European Far-Right Figures Team Up In Bid To Win EU Parliamentary Majority

Marine Le Pen and Matteo Salvini want to see a populist majority in the European Parliament.
Marine Le Pen and Matteo Salvini shake hands before holding a news conference in Rome on Oct. 8.
Marine Le Pen and Matteo Salvini shake hands before holding a news conference in Rome on Oct. 8.
Max Rossi / Reuters

French National Rally leader Marine Le Pen and Italian interior minister Matteo Salvini have joined forces, announcing Monday that they’re working to elect more populist leaders to positions of power within European Union.

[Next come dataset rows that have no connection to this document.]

-- ==== Sys2Proof/Tests/Slice0.lean ====
section
/-! SUPPORT. The model's own tests, with expected results from spec/95_test_vectors.md, and for every statement that has
hypotheses a witness that meets them. -/

namespace Sys2Proof.Machine

/-! ## Small states -/

/-- The sample calibration set S (R120). -/
def sampleRaw : RawCal :=
  { ac1 := 408, ac2 := -72, ac3 := -14383, ac4 := 32741, ac5 := 32757, ac6 := 23153, vb1 := 6190, vb2 := 4,
    mb := -32768, mc := -8711, md := 2868 }

/-- The eleven byte pairs of the sample set (R120). -/
def sampleBytes : List (Byte × Byte) :=
  [(0x01#8, 0x98#8), (0xFF#8, 0xB8#8), (0xC7#8, 0xD1#8), (0x7F#8, 0xE5#8), (0x7F#8, 0xF5#8), (0x5A#8, 0x71#8),
   (0x18#8, 0x2E#8), (0x00#8, 0x04#8), (0x80#8, 0x00#8), (0xDD#8, 0xF9#8), (0x0B#8, 0x34#8)]

/-- Set Z of the vectors: a valid calibration whose temperature divisor is zero at `tu` = 150. -/
def rawZ : RawCal :=
  { ac1 := 1, ac2 := 1, ac3 := 1, ac4 := 1, ac5 := 32768, ac6 := 100, vb1 := 1, vb2 := 1, mb := 1, mc := 1, md := -50 }

/-- Set Y of the vectors: a valid calibration whose `y` is zero at `t_in` = 2173/5. -/
def rawY : RawCal :=
  { ac1 := 1, ac2 := 1, ac3 := -16386, ac4 := 1, ac5 := 1, ac6 := 1, vb1 := 1, vb2 := 1, mb := 1, mc := 1, md := 1 }

/-- The extreme set V-L2. -/
def rawExtreme : RawCal :=
  { ac1 := -32768, ac2 := 32767, ac3 := -32768, ac4 := 65535, ac5 := 65535, ac6 := 65535, vb1 := -32768,
    vb2 := 32767, mb := 1, mc := 32767, md := -32768 }

/-- The all-zero calibration V-L4. -/
def rawZero : RawCal :=
  { ac1 := 0, ac2 := 0, ac3 := 0, ac4 := 0, ac5 := 0, ac6 := 0, vb1 := 0, vb2 := 0, mb := 0, mc := 0, md := 0 }

/-- A state after a LOAD of `v`, both kinds Idle, with the given answers to come. -/
def loadedState (v : RawCal) (answers : List Answer) : State :=
  { State.reset with
    raw := some v
    coef := some (derive v)
    calLoaded := true
    calValid := allNonzero v
    bus := { answers := answers, trace := [] } }

/-- The state an outcome leaves, if it leaves one. -/
def nextOf : Step → Option State
  | .next t => some t
  | .fault _ => none
  | .refused _ => none

/-- The result record an outcome leaves. -/
def resultOf (o : Step) : Option Result := (nextOf o).bind State.result

/-! ## Well-formedness and decoding -/

theorem test_wellFormed_refuses_oss_above : Instr.wellFormed (.startP 2147483648) = false := by decide
theorem test_wellFormed_refuses_oss_below : Instr.wellFormed (.startP (-2147483649)) = false := by decide
theorem test_wellFormed_accepts_oss_bounds :
    Instr.wellFormed (.startP 2147483647) = true ∧ Instr.wellFormed (.startP (-2147483648)) = true := by decide

/-- R60, R61: `op` in bits 2:0, nothing else set. -/
theorem test_decode_plain_operations :
    decode (.op ⟨0b000#40, 0, 0⟩) = .ok .load ∧ decode (.op ⟨0b001#40, 0, 0⟩) = .ok .startT ∧
    decode (.op ⟨0b010#40, 0, 0⟩) = .ok .readT := by decide

/-- V-S8 and V-S10: the packed words 0xFFFFFFFF03 and 0x7FFFFFFF03. -/
theorem test_decode_startP_words :
    decode (.op ⟨0xFFFFFFFF03#40, 0, 0⟩) = .ok (.startP (-1)) ∧
    decode (.op ⟨0x7FFFFFFF03#40, 0, 0⟩) = .ok (.startP 2147483647) := by decide

/-- R60: `t_in` and `p_in` come from their own ports, and each operation ignores the other's. -/
theorem test_decode_operand_ports :
    decode (.op ⟨0b100#40, 15, 950⟩) = .ok (.readP 15) ∧
    decode (.op ⟨0b101#40, 15, 950⟩) = .ok (.classify 950) := by decide +kernel

/-- R64: the five command bytes, bit by bit. -/
theorem test_decode_command_bytes :
    decode (.ctrlByte 0b00101110#8) = .ok .cmdTemperature ∧
    decode (.ctrlByte 0b00110100#8) = .ok .cmdPressureOss0 ∧
    decode (.ctrlByte 0b01110100#8) = .ok .cmdPressureOss1 ∧
    decode (.ctrlByte 0b10110100#8) = .ok .cmdPressureOss2 ∧
    decode (.ctrlByte 0b11110100#8) = .ok .cmdPressureOss3 := by decide

/-- R62, R64: reserved codes and other bytes are rejected by name. -/
theorem test_decode_rejects :
    decode (.op ⟨6#40, 0, 0⟩) = .error (.reservedOpcode 6#3) ∧
    decode (.op ⟨7#40, 0, 0⟩) = .error (.reservedOpcode 7#3) ∧
    decode (.ctrlByte 0x35#8) = .error (.notACommandByte 0x35#8) := by decide

/-- The rows of spec/opcode_table.json through the table's own numbering, and V-S12's word. -/
theorem test_decodeTableWord_rows :
    decodeTableWord 8 4 = some (.readP 0) ∧ decodeTableWord 8 0x2E = some .cmdTemperature ∧
    decodeTableWord 8 0x34 = some .cmdPressureOss0 ∧ decodeTableWord 40 0x203 = some (.startP 2) ∧
    decodeTableWord 8 6 = none := by decide

/-- The step runs a placed word first (assumption 18). -/
theorem test_withFetchWord_runs_classify :
    resultOf (step (State.reset.withFetchWord 8 5)) = some { status := .ok, band := some .veryLow } := by
  decide +kernel

/-- The parameters of R5 agree with the tables. -/
theorem test_parameters :
    calRegisters.length = Config.nRaw ∧ (rawList sampleRaw).length = Config.nRaw ∧
    Config.nCoef = 16 ∧ 2 ^ Config.rawW = 65536 ∧ Config.opW + 5 + Config.ossW = 40 ∧
    Config.tuW = 16 ∧ Config.upW = 24 := by decide

/-! ## LOAD -/

/-- V-L1: the sample set; the coefficients are those of R120. -/
theorem test_load_sample :
    ((nextOf (exec .load { State.reset with bus := ⟨sampleBytes.map fun p => .ok [p.1, p.2], []⟩ })).map fun t =>
      (t.raw, t.coef, t.calLoaded, t.calValid)) =
    some (some sampleRaw,
      some { c3 := -71915 / 1024, c4 := 32741 / 32768000, b1 := 77375 / 524288, c5 := 32757 / 5242880, c6 := 23153,
             mc := -17422 / 25, md := 717 / 40, x0 := 408, x1 := -45 / 32, x2 := 25 / 8192, y0 := 32741 / 1000,
             y1 := -470913803 / 6710886400, y2 := 20266679 / 137438953472 }, true, true) := by
  decide +kernel

/-- V-L3 on a reload: AC4 = 0 is reported and committed, the coefficients with it. -/
theorem test_load_one_zero :
    ((nextOf (exec .load (loadedState rawY
        ((sampleBytes.set 3 (0#8, 0#8)).map fun p => .ok [p.1, p.2])))).map fun t =>
      (t.result, t.calLoaded, t.calValid, [.c4, .y0, .c3, .p0].map (readCoef t))) =
    some (some { status := .calibrationInvalid }, true, false,
      [some 0, some 0, some (-71915 / 1024), some (3783 / 1600)]) := by
  decide +kernel

/-! ## START_T, START_P and the command bytes -/

/-- V-S2: a failed write hands out 0 and leaves `seq[T]` Idle. -/
theorem test_startT_write_fails :
    ((nextOf (exec .startT (loadedState sampleRaw [.failed]))).map fun t => (t.result, t.seqT)) =
      some (some { status := .busTransportError, waitMs := some 0 }, .idle) := by
  decide +kernel

/-- V-S1: an accepted write. -/
theorem test_startT_accepted :
    ((nextOf (exec .startT (loadedState sampleRaw [.ok []]))).map fun t => (t.result, t.seqT, t.bus.trace)) =
      some (some { status := .ok, waitMs := some 5 }, .conversionPending,
        [⟨0x77#8, .write 0xF4#8 [0x2E#8], .ok []⟩]) := by
  decide +kernel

The politicians, arguably two of the most well-known far-right figures across the continent, are trying to “save the real Europe” from the “totalitarian system” that has become the EU, Le Pen said during a news conference. They’re hoping to construct a new majority in the European Parliament ahead of next year’s elections, working to bring various populist and far-right parties under the same umbrella. Salvini said he envisions this being a 30-year-long project.

The rise in support for populist politicians continues around Europe. Viktor Orban won a fourth term as Hungary’s prime minister earlier this year after campaigning on a heavily anti-immigrant platform. Germany’s AfD won 12.6 percent of the vote in elections last year, allowing it to enter the country’s parliament for the first time.

Salvini and Le Pen share common ground on a variety of topics, namely their hard-line positions on immigration and disdain for the EU.

The Italian politician, head of the country’s League party, turned back rescue ships packed with hundreds of migrants this summer on several occasions, demanding that other EU member states help Italy bear the burden of welcoming such a mass influx of newcomers.

Le Pen praised Salvini’s response to migrant arrivals, saying that the politician is proof that solving the massive migration issue is possible.

“Most people wish to stay in their home countries, grow up there, raise their children and preserve their culture,” Le Pen said Monday, ignoring some of the primary reasons ― war, conflict, poverty ― that people flee their homes.

Populist candidates have thus far struggled to unite and win much ground, but the rise in popularity of Euroskepticism may usher in some unprecedented wins. More than 60 percent of EU citizens believe that “new political parties and movements can find solutions better” than existing parties, according to a Eurobarometer survey released in May.

Support for the EU as a whole also appears to be waning in some countries, despite it being on the rise overall. Italy shows some of the lowest support levels for the bloc ― 44 percent ― in all of the EU, explaining in part why Euroskeptics like Salvini are now in power.

Steve Bannon, a former adviser to President Donald Trump, announced the launch of his own foundation in July aimed at getting more populist leaders into parliament.

Le Pen specified Monday that neither she nor Salvini plan to rely on Bannon for help.

“We, and we alone, are the ones who will shape the political force that is born from the European elections, because we are attached to our liberty, attached to our sovereignty and we together, the representatives of the different peoples of Europe, are the ones who will shape the political forces that aim specifically to save Europe,” she said at the news conference.